Several mechanisms have been proposed to explain the decreased wall motion (WM) at the borders of myocardial infarction (MI). We used myocardial contrast echocardiography (MCE) to investigate the relation of perfusion to WM in infarcted border zones (BZs) 6 weeks after MI in 5 sheep. After quantifying the extent of WM abnormality and the perfusion defect, normal (NL), infarcted, and BZs were defined. Peak intensity after contrast was measured in acoustic units (AU). Radiolabeled microspheres were injected to measure regional blood flow.
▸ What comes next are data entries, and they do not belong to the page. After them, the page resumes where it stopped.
-- ==== Sys2Proof/Laws/Exec.lean ====
section
/-! SUPPORT. The inversion lemma of `exec`: all that an instruction can do, once. -/

namespace Sys2Proof.Machine

/-- The ways an instruction can raise (R242, R244), with the error it raises. -/
def RaisesError (i : Instr) (s : State) (e : FatalError) : Prop :=
  (OperandFails s i.operand ∧ e = .memoryAccessError i.operand) ∨
  (∃ k, i = .div k ∧ OperandIs s k 0#32 ∧ e = .divisionByZero) ∨
  (∃ k y, (i = .sav k ∨ i = .lod k) ∧ OperandIs s k y ∧ inBounds y s.cfg.memSize = false ∧
    e = .memoryAccessError y)

/-- What an instruction that completes has done before its post-processing: SAV has written one cell, ADR
has inverted the mode, every other one nothing. -/
def SideEffect (i : Instr) (s u : State) : Prop :=
  (∃ k y, i = .sav k ∧ OperandIs s k y ∧ inBounds y s.cfg.memSize = true ∧
    u = s.setMem (s.mem.write y.toNat s.acc)) ∨
  (∃ k, i = .adr k ∧ u = s.toggleInd) ∨
  ((∀ k, i ≠ .sav k) ∧ (∀ k, i ≠ .adr k) ∧ u = s)

/-- The target an instruction that completes gives (R23): its own address, the operand of a taken jump, or
the sentinel of HLT. -/
def TargetIs (i : Instr) (s : State) (t : Word) : Prop :=
  (t = s.pc ∧ ∀ k, i ≠ .hlt k) ∨
  (∃ k, OperandIs s k t ∧ (i = .jmp k ∨ (i = .jpz k ∧ s.acc = 0#32) ∨ (i = .jpn k ∧ s.acc ≠ 0#32))) ∨
  (∃ k, i = .hlt k ∧ t = wrap (-2))

/-- An instruction takes the frame of its arm: its operand fails and it raises, or its operand is there
and its arm runs. -/
theorem withOperand_cases (op : Opcode) (k : Word) (s : State) (arm : Word → StepResult) :
    (OperandFails s k ∧ withOperand op k s arm = .next (s.raise (.memoryAccessError k) (some op))) ∨
      (∃ y, OperandIs s k y ∧ withOperand op k s arm = arm y) := by
  rcases resolve_cases k s with ⟨y, -, hy⟩ | ⟨-, hk⟩
  · exact .inr ⟨y, hy, withOperand_ok hy⟩
  · exact .inl ⟨hk, withOperand_error hk⟩

/-- Every instruction answers a next state: it raised one of its errors, or it completed. -/
theorem exec_cases (i : Instr) (s : State) :
    (∃ e, RaisesError i s e ∧ exec i s = .next (s.raise e (some i.opcode))) ∨
      (∃ y u a t, OperandIs s i.operand y ∧ SideEffect i s u ∧ TargetIs i s t ∧
        exec i s = .next (u.commit a t)) := by
  cases i with
  | div k =>
    rcases withOperand_cases (Instr.div k).opcode k s _ with ⟨hk, h⟩ | ⟨y, hy, h⟩
    · exact .inl ⟨_, .inl ⟨hk, rfl⟩, h⟩
    · by_cases h₀ : y.toInt = 0
      · obtain rfl := toInt_eq_zero.1 h₀
        exact .inl ⟨_, .inr (.inl ⟨k, rfl, hy, rfl⟩), h⟩
      · rw [if_neg h₀] at h
        exact .inr ⟨y, s, _, _, hy, .inr (.inr ⟨by simp, by simp, rfl⟩), .inl ⟨rfl, by simp⟩, h⟩
  | sav k =>
    rcases withOperand_cases (Instr.sav k).opcode k s _ with ⟨hk, h⟩ | ⟨y, hy, h⟩
    · exact .inl ⟨_, .inl ⟨hk, rfl⟩, h⟩
    · cases hb : inBounds y s.cfg.memSize with
      | true =>
        rw [memWrite_ok hb] at h
        exact .inr ⟨y, _, _, _, hy, .inl ⟨k, y, rfl, hy, hb, rfl⟩, .inl ⟨rfl, by simp⟩, h⟩
      | false =>
        rw [memWrite_error hb] at h
        exact .inl ⟨_, .inr (.inr ⟨k, y, .inl rfl, hy, hb, rfl⟩), h⟩
  | lod k =>
    rcases withOperand_cases (Instr.lod k).opcode k s _ with ⟨hk, h⟩ | ⟨y, hy, h⟩
    · exact .inl ⟨_, .inl ⟨hk, rfl⟩, h⟩
    · cases hb : inBounds y s.cfg.memSize with
      | true =>
        rw [memRead_ok hb] at h
        exact .inr ⟨y, s, _, _, hy, .inr (.inr ⟨by simp, by simp, rfl⟩), .inl ⟨rfl, by simp⟩, h⟩
      | false =>
        rw [memRead_error hb] at h
        exact .inl ⟨_, .inr (.inr ⟨k, y, .inr rfl, hy, hb, rfl⟩), h⟩
  | adr k =>
    rcases withOperand_cases (Instr.adr k).opcode k s _ with ⟨hk, h⟩ | ⟨y, hy, h⟩
    · exact .inl ⟨_, .inl ⟨hk, rfl⟩, h⟩
    · exact .inr ⟨y, _, _, _, hy, .inr (.inl ⟨k, rfl, rfl⟩), .inl ⟨rfl, by simp⟩, h⟩
  | hlt k =>
    rcases withOperand_cases (Instr.hlt k).opcode k s _ with ⟨hk, h⟩ | ⟨y, hy, h⟩
    · exact .inl ⟨_, .inl ⟨hk, rfl⟩, h⟩
    · exact .inr ⟨y, s, _, _, hy, .inr (.inr ⟨by simp, by simp, rfl⟩), .inr (.inr ⟨k, rfl, rfl⟩), h⟩
  | jmp k =>
    rcases withOperand_cases (Instr.jmp k).opcode k s _ with ⟨hk, h⟩ | ⟨y, hy, h⟩
    · exact .inl ⟨_, .inl ⟨hk, rfl⟩, h⟩
    · exact .inr ⟨y, s, _, _, hy, .inr (.inr ⟨by simp, by simp, rfl⟩),
        .inr (.inl ⟨k, hy, .inl rfl⟩), h⟩
  | jpz k =>
    rcases withOperand_cases (Instr.jpz k).opcode k s _ with ⟨hk, h⟩ | ⟨y, hy, h⟩
    · exact .inl ⟨_, .inl ⟨hk, rfl⟩, h⟩
    · refine .inr ⟨y, s, _, _, hy, .inr (.inr ⟨by simp, by simp, rfl⟩), ?_, h⟩
      cases ht : truthy s.acc with
      | true => exact .inl ⟨rfl, by simp⟩
      | false => exact .inr (.inl ⟨k, hy, .inr (.inl ⟨rfl, (truthy_false_iff _).1 ht⟩)⟩)
  | jpn k =>
    rcases withOperand_cases (Instr.jpn k).opcode k s _ with ⟨hk, h⟩ | ⟨y, hy, h⟩
    · exact .inl ⟨_, .inl ⟨hk, rfl⟩, h⟩
    · refine .inr ⟨y, s, _, _, hy, .inr (.inr ⟨by simp, by simp, rfl⟩), ?_, h⟩
      cases ht : truthy s.acc with
      | true => exact .inr (.inl ⟨k, hy, .inr (.inr ⟨rfl, (truthy_iff _).1 ht⟩)⟩)
      | false => exact .inl ⟨rfl, by simp⟩
  | nop k | mov k | add k | sub k | mul k | and k | or k | not k | band k | bor k | bxor k | rotl k
  | rotr k | bnot k =>
    rcases withOperand_cases _ k s _ with ⟨hk, h⟩ | ⟨y, hy, h⟩
    · exact .inl ⟨_, .inl ⟨hk, rfl⟩, h⟩
    · exact .inr ⟨y, s, _, _, hy, .inr (.inr ⟨by simp, by simp, rfl⟩), .inl ⟨rfl, by simp⟩, h⟩

end Sys2Proof.Machine
end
The heart was stained with 2,3, 5-triphenyltetrazolium chloride (TTC). The perfusion defect on MCE was 33% +/- 7% of the total myocardial area and correlated well with TTC (r = 0.92, P <.03). The BZ was 8% +/- 5% of the total myocardial area. Peak intensity after contrast was decreased in MI compared with BZ and NL (MI: 2.5 +/- 1.9 AU, BZ: 8.0 +/- 3.8 AU, P <.005; NL: 10.2 +/- 6.9 AU, P <.02) and comparable in NL and BZ. The blood flow measured by microspheres was not different in NL and BZ but was decreased in MI (NL: 1.6 mL/g/min, BZ: 1.5 +/- 0.5 mL/g/min, MI: 0.7 +/- 0.5 mL/g/min; P <.0001). In this model of chronic ovine MI, the BZ was small and its perfusion was preserved. These findings support the hypothesis that tethering of normal myocardial segments explains the abnormal wall motion noted at the borders of MI.